[fix] Remove SpecConfig and fix thread leak issues (NVIDIA#5931)

mikeiovine · web-flow · commit 8950223f6fe3 · 2025-07-12T21:03:24.000+09:00
Signed-off-by: Mike Iovine &lt;6158008+mikeiovine@users.noreply.github.com&gt;
diff --git a/tensorrt_llm/_torch/speculative/__init__.py b/tensorrt_llm/_torch/speculative/__init__.py
@@ -1,5 +1,5 @@
 from .eagle3 import Eagle3SpecMetadata
-from .interface import SpecConfig, SpecMetadata
+from .interface import SpecMetadata
 from .mtp import MTPEagleWorker, MTPSpecMetadata, MTPWorker
 from .ngram import NGramDrafter, NGramPoolManager
 from .utils import (get_num_spec_layers, get_spec_decoder, get_spec_drafter,
@@ -13,7 +13,6 @@
     "MTPWorker",
     "NGramDrafter",
     "NGramPoolManager",
-    "SpecConfig",
     "SpecMetadata",
     "get_num_spec_layers",
     "get_spec_decoder",
diff --git a/tensorrt_llm/_torch/speculative/interface.py b/tensorrt_llm/_torch/speculative/interface.py
@@ -105,17 +105,6 @@ def from_string(name: Optional[str]) -> "SpeculativeDecodingMode":
         return SpeculativeDecodingMode[name.upper()]
 
 
-@dataclass
-class SpecConfig:
-    """
-    Configuration for speculative decoding.
-    This class is deprecated, but thread-leak of pytest raises flaky error if removing it.
-    TODO: remove this class safely.
-    """
-    # The name of speculative decoding.
-    spec_dec_name = None
-
-
 @dataclass
 class SpecMetadata:
     """
diff --git a/tensorrt_llm/llmapi/llm_args.py b/tensorrt_llm/llmapi/llm_args.py
@@ -389,15 +389,15 @@ def supports_backend(self, backend: str) -> bool:
 
 
 class MTPDecodingConfig(DecodingBaseConfig):
-    num_nextn_predict_layers: Optional[int] = 1
-    use_relaxed_acceptance_for_thinking: Optional[bool] = False
-    relaxed_topk: Optional[int] = 1
-    relaxed_delta: Optional[float] = 0.
-    use_mtp_vanilla: Optional[bool] = False
+    num_nextn_predict_layers: int = 1
+    use_relaxed_acceptance_for_thinking: bool = False
+    relaxed_topk: int = 1
+    relaxed_delta: float = 0.
+    use_mtp_vanilla: bool = False
 
     # TODO: remove this after distinguishing `max_draft_len` and `num_nextn_predict_layers`
     # Now we need a flag when MTPDecodingConfig is updated by PyTorchModelEngine.
-    num_nextn_predict_layers_from_model_config: Optional[int] = 1
+    num_nextn_predict_layers_from_model_config: int = 1
 
     # TODO: Hard code for DeepSeek R1
     # When encounter <think>, start thinking phase.
diff --git a/tests/integration/defs/__init__.py b/tests/integration/defs/__init__.py
@@ -12,3 +12,11 @@
 # WITHOUT WARRANTIES OR CONDITIONS OF ANY KIND, either express or implied.
 # See the License for the specific language governing permissions and
 # limitations under the License.
+
+# This import inexplicably starts a thread!
+# This causes problems for our test infra.
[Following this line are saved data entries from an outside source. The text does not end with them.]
/-- Settles O32: what leaves the ingest queue, and when XOFF, ACKs, NACKs and lost gaps are due. -/
theorem feedIngest : Obligations.FeedIngest := by
  unfold Obligations.FeedIngest
  refine ⟨fun s port hserv => ⟨fun q rest hq h => State.exec_recordIngested_waits hserv hq h, fun q rest x hq hturn hmay hx hfwd => ?_,
      State.exec_recordIngested_empty hserv, State.exec_xoffRepeat hserv, State.exec_xoffRepeat_running hserv, fun i x m rest hx hm hdone => ?_⟩,
    fun s i hserv => ⟨fun g => State.exec_gapDeclaredLost hserv, fun g => State.exec_gapDeclaredLost_early hserv, fun hv hnew hdue => ?_,
      State.exec_sendAck_same hserv, State.exec_sendNack hserv, State.exec_sendNack_noGap hserv, fun x h rest hx hgap hheld => ?_⟩⟩
  · obtain ⟨t, y, hexec, hqueue, hmoves, hmark, hnone, hflight, hframe⟩ := State.exec_recordIngested_says hserv hq hturn hmay hx hfwd
    exact ⟨t, y, hexec, hqueue, hmoves.1, hmoves.2, hmark, hnone, hflight, hframe⟩
  · have hexec := State.exec_markComplete hserv hx hm hdone
    have hmarked := State.movesStrm_modStrm hx fun x => { x with marks := rest, mark := m }
    have hin : s.within State.producers (s.modStrm i fun x => { x with marks := rest, mark := m }) := rfl
    generalize (s.modStrm i fun x => { x with marks := rest, mark := m }) = u at hexec hmarked hin
    have hacked := State.movesStrm_congr (State.movesStrm_trans hmarked (State.movesStrm_modStrm hmarked.1 fun x => { x with lastAck := u.ackFields i }))
      (u.strms_feedAck i)
    have hack := u.within_feedAck i
    generalize u.feedAck i = v at hexec hacked hack
    have hsettle := v.onlySends_settleOwed
    have hmoves := State.movesStrm_congr hacked (show v.settleOwed.strms = v.strms by rw [hsettle.1])
    exact ⟨_, _, hexec, hmoves.1, rfl, rfl, rfl, hmoves.2,
      State.within_trans (take := fun s t => { s with strms := t.strms, regs := t.regs, out := t.out, link := t.link, net := t.net })
        (State.within_mono (State.within_trans hin hack)) (State.within_mono hsettle.within)⟩
  · have hexec := State.exec_sendAck hserv hv hnew hdue
    have hport := s.lastPort_modStrm i (fun x => { x with ackAt := some s.time.gtime }) fun _ => rfl
    obtain ⟨hopen, hpaused, hnone⟩ := State.feedAck_sent (s.modStrm i fun x => { x with ackAt := some s.time.gtime }) i
    rw [hport] at hopen hpaused hnone
    refine ⟨_, hexec, State.within_trans (take := State.producers) (t := s.modStrm i fun x => { x with ackAt := some s.time.gtime }) rfl
      (State.within_feedAck _ i), fun j hj => ?_, hopen, hpaused, hnone⟩
    rw [State.strms_feedAck, State.strms_modStrm_ne _ hj, State.strms_modStrm_ne _ hj]
  · have hcount := State.gapCount_gapLost hx hgap hheld
    rw [State.gapCount, Option.map_eq_some_iff] at hcount
    exact hcount

end Sys2Proof.Machine

/-! Deltas, rows and records of the twin at the die they reach (R215, R219, R221 to R225): what settles O33. -/

namespace Sys2Proof.Machine

namespace State

theorem updaterFails_zero (s : State) (stack : Nat) (c : CheckNo) : s.updaterFails stack ⟨0, c⟩ = s := by
  simp [updaterFails]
The issue is that TRTLLM will import
+# this module. If the import happens before the test starts, there are no problems.
+# But if the import happens lazily after the test starts, pytest will think you leaked
+# the thread. We thus do the import here to prevent thread leak issues cropping up when messing
+# with the import statements in tests.
+from torch._inductor import lowering  # NOQA
diff --git a/tests/integration/defs/accuracy/accuracy_core.py b/tests/integration/defs/accuracy/accuracy_core.py
@@ -25,7 +25,6 @@
 import tensorrt_llm.evaluate
 from tensorrt_llm import LLM as PyTorchLLM
 from tensorrt_llm._tensorrt_engine import LLM
-from tensorrt_llm._torch.speculative import SpecConfig
 from tensorrt_llm.builder import BuildConfig
 from tensorrt_llm.llmapi import SamplingParams
 from tensorrt_llm.llmapi.llm_args import DecodingBaseConfig
@@ -156,10 +155,6 @@ def evaluate(self,
             spec_dec_algo = None
         elif isinstance(llm.args.speculative_config, DecodingBaseConfig):
             spec_dec_algo = llm.args.speculative_config.decoding_type
-        elif isinstance(llm.args.speculative_config, SpecConfig):
-            # This branch is deprecated, but thread-leak of pytest raises flaky error if removing it.
-            # TODO: remove this branch safely.
-            spec_dec_algo = llm.args.speculative_config.spec_dec_name
         else:
             raise ValueError(
                 f"Not recognized speculative_config: {llm.args.speculative_config}."